在文件中查找重複的行並計算每行復制的時間長度?

本文翻譯自:Find duplicate lines in a file and count how many time each line was duplicated?

Suppose I have a file similar to the following: 假設我有一個類似於以下的文件:

123 
123 
234 
234 
123 
345

I would like to find how many times '123' was duplicated, how many times '234' was duplicated, etc. So ideally, the output would be like: 我想找出'123'重複多少次,重複'234'多少次等等。

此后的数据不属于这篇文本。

-- ==== Sys2Proof/Machine/Handler.lean ====
section
/-! DEFINITION. The steps of each agent (rule R71): the EXPIRY of the scheduler handler (rule R103), the choice between
it and a tick of the timer (rules R179, R182), and the moves of the agents outside the block. -/

namespace Sys2Proof.Machine

/-- What EXPIRY does with the head word: re-arm, advance and record, then the effect of the action it stands for (rules
R103, R107). -/
def runHead (w : Word) (s : State) : Result :=
  match decode w with
  | .action i => exec i (beginSlot w s)
  | .reserved _ => .refused (.reservedHeadWord w)

/-- EXPIRY: acknowledge; then the idle poll if the queue is empty (rule R104), else the head action (rule R103). -/
def expiry (s : State) : Result :=
  if isEmpty s then .next (arm s.cfg.idlePollUs (acknowledge s))
  else withHead s (fun w => runHead w (acknowledge s))

/-- EXPIRY is due: it is pending and its latency draw has passed (rules R103, R179). -/
def expiryDue (s : State) : Bool := s.tmrPend && decide (s.lat = 0)

/-- The block's own next step: the EXPIRY if one is due, else one tick. -/
def blockStep (s : State) : Result :=
  if expiryDue s then expiry s else .next (tick s)

/-- One move of an agent outside the block; `pass` leaves the step to the block. -/
def deliver (i : Input) (s : State) : Result :=
  match i with
  | .enqueue w => enqueue w s
  | .bind n fn => .next { s with bindings := Memory.write s.bindings n fn }
  | .env b => .next { s with env := b }
  | .reset => .next (resetBlock s)
  | .pass => blockStep s

end Sys2Proof.Machine
end

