-- ==== Sys2Proof/Certificates/Slice0/Obligations.lean ====
section
/-! DEFINITION. The statements for the provers, in the order of OBLIGATIONS.json. Each docstring names the rules it
formalises. A statement about a draw holds for every value of it: Config.envDraw and Config.latencyDraw have no body,
and the level of the bus is a field of the state, so that a statement over all states covers every level. -/

open Sys2Proof Sys2Proof.Machine

/-! ### The encoding -/

/-- R95. Dec is total: an action for a well-formed word, read field by field, and a nonempty set of codes for any other;
Enc lays the fields out as rule R81 says; and each undoes the other. -/
def Obligations.DecodeAndEncodeAgree : Prop :=
  (∀ w : Word, wfWord w = true →
    ∃ i, decode w = .action i ∧ i.kind = (w.extractLsb' 0 3).toNat ∧ i.hold = (w.extractLsb' 16 16).toNat ∧
      i.callback = if w.getLsbD 7 = true then some (w.extractLsb' 8 8).toNat else none) ∧
  (∀ w : Word, wfWord w = false →
    ∃ codes, decode w = .reserved codes ∧ codes ≠ [] ∧
      (FaultCode.rsvdKind ∈ codes ↔ 5 < (w.extractLsb' 0 3).toNat) ∧
      (FaultCode.rsvdBits ∈ codes ↔
        w.extractLsb' 3 4 ≠ 0#4 ∨ (w.getLsbD 7 = false ∧ w.extractLsb' 8 8 ≠ 0#8))) ∧
  (∀ i : Instr, (encode i).extractLsb' 16 16 = BitVec.ofNat 16 i.hold ∧
    (encode i).extractLsb' 8 8 = BitVec.ofNat 8 (i.callback.getD 0) ∧
    (encode i).getLsbD 7 = i.callback.isSome ∧
    (encode i).extractLsb' 3 4 = 0#4 ∧
    (encode i).extractLsb' 0 3 = BitVec.ofNat 3 i.kind) ∧
  (∀ i : Instr, i.wellFormed = true → decode (encode i) = .action i) ∧
  (∀ (w : Word) (i : Instr), decode w = .action i → i.wellFormed = true ∧ encode i = w)

/-- R87. The three conditions of WF, that HOLD places none, and that ENQUEUE checks WF before it checks capacity: an
ill-formed word that meets a full queue is faulted and not counted as a drop. -/
def Obligations.WellFormedWordConditions : Prop :=
  (∀ w : Word, wfWord w = true ↔
    (w.extractLsb' 0 3).toNat ≤ 5 ∧ w.extractLsb' 3 4 = 0#4 ∧
      (w.getLsbD 7 = true ∨ w.extractLsb' 8 8 = 0#8)) ∧
  (∀ (w : Word) (h : BitVec 16), wfWord (h ++ w.extractLsb' 0 16 : BitVec 32) = wfWord w) ∧
  (∀ (w : Word) (s : State), wfWord w = false → isFull s = true →
    ∃ t, enqueue w s = .next t ∧ t.drops = s.drops ∧ t.fault ≠ 0#2 ∧
      t.events = s.events ++ [(s.now, .faulted w (rsvdCodes w))])

/-- The encoding examples of 30_encoding.md section 4, and V-E13 to V-E19 of 95_test_vectors.md: one word of each kind,
and words of each reserved form. -/
def Obligations.ExampleWordsDecode : Prop :=
  decode 0x01E00000#32 = .action (.busLow 480 none) ∧
  decode 0x00460001#32 = .action (.releaseBus 70 none) ∧
  decode 0x019A0182#32 = .action (.sampleBit 410 (some 1)) ∧
  decode 0x00000283#32 = .action (.transferByte 0 (some 2)) ∧
  decode 0x00640004#32 = .action (.waitForBusHigh 100 none) ∧
  decode 0x00050005#32 = .action (.clearShiftRegister 5 none) ∧
  decode 0xFFFF0000#32 = .action (.busLow 65535 none) ∧
  decode 0x00000006#32 = .reserved [.rsvdKind] ∧
  decode 0x00000008#32 = .reserved [.rsvdBits] ∧
  decode 0x00000100#32 = .reserved [.rsvdBits] ∧
  decode 0x0000000F#32 = .reserved [.rsvdKind, .rsvdBits]

/-! ### ENQUEUE -/

/-- R88, R89. A word with a reserved kind, or with reserved bits or a stray handle, is not appended; each reason raises
its fault, both in one step if both hold, and the event names the whole word. In a state that meets the invariant no
live word is such a word, so none reaches EXPIRY. -/
def Obligations.ReservedWordsAreFaultedNotAppended : Prop :=
  (∀ (w : Word) (s : State),
    (5 < (w.extractLsb' 0 3).toNat ∨
      (w.extractLsb' 3 4 ≠ 0#4 ∨ (w.getLsbD 7 = false ∧ w.extractLsb' 8 8 ≠ 0#8))) →
    ∃ f codes, enqueue w s =
        .next { s with fault := f, events := s.events ++ [(s.now, .faulted w codes)] } ∧
      (f.getLsbD 0 = true ↔ s.fault.getLsbD 0 = true ∨ 5 < (w.extractLsb' 0 3).toNat) ∧
      (f.getLsbD 1 = true ↔ s.fault.getLsbD 1 = true ∨
        (w.extractLsb' 3 4 ≠ 0#4 ∨ (w.getLsbD 7 = false ∧ w.extractLsb' 8 8 ≠ 0#8))) ∧
      (FaultCode.rsvdKind ∈ codes ↔ 5 < (w.extractLsb' 0 3).toNat) ∧
      (FaultCode.rsvdBits ∈ codes ↔
        w.extractLsb' 3 4 ≠ 0#4 ∨ (w.getLsbD 7 = false ∧ w.extractLsb' 8 8 ≠ 0#8))) ∧
  (∀ (s : State) (w : Word), Inv s → w ∈ liveWords s →
    (w.extractLsb' 0 3).toNat ≤ 5 ∧ w.extractLsb' 3 4 = 0#4 ∧
      (w.getLsbD 7 = true ∨ w.extractLsb' 8 8 = 0#8))

/-- R170. `raise Fault(code)` sets its bit and changes nothing else; a set bit survives every step but a reset, which
clears it; and FAULT changes only in a step whose history records an ENQUEUE's fault, of a word that is not appended. -/
def Obligations.FaultBitsAreSticky : Prop :=
  (∀ (c : FaultCode) (s : State), ∃ f, raiseFault c s = { s with fault := f } ∧
    ∀ i, f.getLsbD i = true ↔ s.fault.getLsbD i = true ∨ (i = 0 ∧ c = .rsvdKind) ∨ (i = 1 ∧ c = .rsvdBits)) ∧
  (∀ s t : State, step s = .next t → resetMoves s = false →
    (∀ i, s.fault.getLsbD i = true → t.fault.getLsbD i = true) ∧
    (t.fault ≠ s.fault → ∃ es w codes, t.events = s.events ++ es ∧ (s.now, Event.faulted w codes) ∈ es ∧
      w ∉ acceptedWords es)) ∧
  (∀ s t : State, step s = .next t → resetMoves s = true → t.fault = 0#2)

/-- R102, R174. A well-formed word that meets a full queue (rule R33) is dropped: only DROPS and the history change. -/
def Obligations.FullQueueDropsSilently : Prop :=
  ∀ (w : Word) (s : State), wfWord w = true →
    ((s.cfg.qdisc = .linear ∧ s.wr = s.cfg.cap) ∨ (s.cfg.qdisc = .ring ∧ s.cnt = s.cfg.cap)) →
    enqueue w s = .next { s with drops := s.drops + 1, events := s.events ++ [(s.now, .dropped w)] }

/-- R100's accepting branch. A well-formed word that meets room is written to the slot at WR, WR moves to the next slot,
CNT counts it, and no other slot changes. (That a slot outside the live window keeps its word is the model's choice, log
entry 8.) -/
def Obligations.EnqueueAppendsAtTheTail : Prop :=
  ∀ (w : Word) (s : State), wfWord w = true → isFull s = false → s.wr < s.cfg.cap →
    ∃ t, enqueue w s = .next t ∧
      t = { s with
        q := t.q, cnt := s.cnt + 1
        wr := match s.cfg.qdisc with
          | .linear => s.wr + 1
          | .ring => (s.wr + 1) % s.cfg.cap
        events := s.events ++ [(s.now, .enqueued w)] } ∧
      Memory.read t.q s.wr = some w ∧ ∀ k, k ≠ s.wr → Memory.read t.q k = Memory.read s.q k

/-- R100 (its pseudocode and corner case (d)), R61, R111. However many ENQUEUEs, the timer, the time, SR, the line and RD
are untouched, and the only slots written are the ones the tail index names in turn. (Of a slot outside the live window, that
it reads as before is the model's choice, log entry 8.) -/
def Obligations.EnqueuesLeaveTimerLineAndShiftAlone : Prop :=
  ∀ (ws : List Word) (s t : State), enqueueAll ws s = .next t →
    t.tmrCount = s.tmrCount ∧ t.tmrArmed = s.tmrArmed ∧ t.tmrPend = s.tmrPend ∧ t.lat = s.lat ∧
    t.now = s.now ∧ t.sr = s.sr ∧ t.lineDir = s.lineDir ∧ t.rd = s.rd ∧ t.cfg = s.cfg ∧
    t.env = s.env ∧ t.bindings = s.bindings ∧ s.cnt ≤ t.cnt ∧
    ∀ a, (∀ j < t.cnt - s.cnt, a ≠ tailSlot s j) → Memory.read t.q a = Memory.read s.q a

/-- S5 of 95_test_vectors.md. Right after reset, for any parameters, n well-formed ENQUEUEs leave min(n, CAP) entries,
the first ones in order, and count the others as drops, with no fault. -/
def Obligations.CapacityBoundsAcceptance : Prop :=
  ∀ (c : Config) (ws : List Word), (∀ w ∈ ws, wfWord w = true) →
    ∃ t, enqueueAll ws (State.resetWith c) = .next t ∧ t.cnt = min ws.length c.cap ∧
      t.drops = ws.length - c.cap ∧ t.fault = 0#2 ∧ liveWords t = ws.take c.cap

/-- R101. Accepted words are the executed ones followed by the live ones, in order, and every step keeps it so; an
EXPIRY of a non-empty queue executes exactly the head word, and no other step executes one. -/
def Obligations.AcceptedEntriesExecuteInOrder : Prop :=
  ∀ s t : State, Inv s → InOrder s → step s = .next t →
    InOrder t ∧
    (slotBegins s = true → ∃ w, Memory.read s.q s.rd = some w ∧
      executedWords t.events = executedWords s.events ++ [w]) ∧
    (slotBegins s = false → resetMoves s = false → executedWords t.events = executedWords s.events)

/-- R110. The live entries after a step are those before it, in order, less the head if it was executed, with the newly
accepted words behind them; a reset empties the queue. -/
def Obligations.EntriesLeaveOnlyByExecutionOrReset : Prop :=
  ∀ s t : State, Inv s → step s = .next t →
    (resetMoves s = false → ∃ new,
      liveWords t = (liveWords s).drop (if slotBegins s = true then 1 else 0) ++ new ∧
      acceptedWords t.events = acceptedWords s.events ++ new) ∧
    (resetMoves s = true → liveWords t = [])

/-- R150, R207. A list of well-formed words that fits the remaining capacity is accepted whole and in order. -/
def Obligations.WordsThatFitAreAllAccepted : Prop :=
  ∀ (ws : List Word) (s : State), Inv s → (∀ w ∈ ws, wfWord w = true) →
    (s.cfg.qdisc = .linear → s.wr + ws.length ≤ s.cfg.cap) →
    (s.cfg.qdisc = .ring → s.cnt + ws.length ≤ s.cfg.cap) →
    ∃ t, enqueueAll ws s = .next t ∧ liveWords t = liveWords s ++ ws ∧ t.drops = s.drops ∧ t.fault = s.fault

/-! ### EXPIRY -/

/-- R104. An EXPIRY that finds the queue empty acknowledges and arms the idle poll, and nothing else; with no agent outside
the block moving, the next expiry is then IDLE_POLL_US × TICKS_PER_US ticks later, and the queue is polled again once its
latency draw has passed. -/
def Obligations.EmptyExpiryOnlyRearms : Prop :=
  ∀ s : State, blockMoves s = true → expiryDue s = true → s.cnt = 0 →
    step s = .next { s with
      inputs := s.inputs.tail
      tmrPend := false, tmrArmed := true
      tmrCount := BitVec.ofNat 32 (s.cfg.idlePollUs * s.cfg.ticksPerUs)
      events := s.events ++ [(s.now, .armed s.cfg.idlePollUs)] } ∧
    (s.inputs = [] → ∃ t u ε,
      runSteps (1 + s.cfg.idlePollUs * s.cfg.ticksPerUs) s = .next t ∧
      t.tmrPend = true ∧ t.now = s.now + s.cfg.idlePollUs * s.cfg.ticksPerUs ∧ t.lat = ε ∧ t.cnt = 0 ∧
      runSteps ε t = .next u ∧ expiryDue u = true ∧ u.now = t.now + ε ∧ u.cnt = 0)

/-- R105. The slot of a live action is armed for max(hold, MIN_HOLD_US) µs, in ticks that fit the counter, whatever the
action's effect and its callback do. -/
def Obligations.ArmedDurationHasTheFloor : Prop :=
  ∀ (s t : State) (w : Word), slotBegins s = true → Memory.read s.q s.rd = some w → step s = .next t →
    t.tmrArmed = true ∧ t.tmrPend = false ∧
    t.tmrCount.toNat = max (w.extractLsb' 16 16).toNat s.cfg.minHoldUs * s.cfg.ticksPerUs ∧
    ∃ es, t.events =
      s.events ++ (s.now, .armed (max (w.extractLsb' 16 16).toNat s.cfg.minHoldUs)) :: es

理想情況下,輸出結果如下:

123  3 
234  2 
345  1

#1樓

參考:https://stackoom.com/question/SAD7/在文件中查找重複的行並計算每行復制的時間長度


#2樓

To find and count duplicate lines in multiple files, you can try the following command: 要查找和計算多個文件中的重複行,可以嘗試以下命令:

sort <files> | uniq -c | sort -nr

or: 要麼:

cat <files> | sort | uniq -c | sort -nr

#3樓

This will print duplicate lines only , with counts: 這將僅打印重複行 ,計數:

sort FILE | uniq -cd

or, with GNU long options (on Linux): 或者,使用GNU長選項(在Linux上):

sort FILE | uniq --count --repeated

on BSD and OSX you have to use grep to filter out unique lines: BSD和OSX上,你必須使用grep來過濾掉唯一的行:

sort FILE | uniq -c | grep -v '^ *1 '

For the given example, the result would be: 對於給定的示例,結果將是:

  3 123
  2 234

If you want to print counts for all lines including those that appear only once: 如果要打印所有行的計數,包括僅出現一次的行:

sort FILE | uniq -c

or, with GNU long options (on Linux): 或者,使用GNU長選項(在Linux上):

sort FILE | uniq --count

For the given input, the output is: 對於給定的輸入,輸出爲:

  3 123
  2 234
  1 345

In order to sort the output with the most frequent lines on top, you can do the following (to get all results): 爲了對頂部最頻繁的行進行排序 ,您可以執行以下操作(以獲得所有結果):

sort FILE | uniq -c | sort -nr

or, to get only duplicate lines, most frequent first: 或者,爲了獲得重複的行,最常見的是:

sort FILE | uniq -cd | sort -nr

on OSX and BSD the final one becomes: 在OSX和BSD上,最後一個成爲:

sort FILE | uniq -c | grep -v '^ *1 ' | sort -nr

#4樓

Via : 通過

awk '{dups[$1]++} END{for (num in dups) {print num,dups[num]}}' data

In awk 'dups[$1]++' command, the variable $1 holds the entire contents of column1 and square brackets are array access. awk 'dups[$1]++'命令中,變量$1保存column1的全部內容,方括號是數組訪問。 So, for each 1st column of line in data file, the node of the array named dups is incremented. 因此,對於data文件中每行的第1列,名爲dups的數組的節點遞增。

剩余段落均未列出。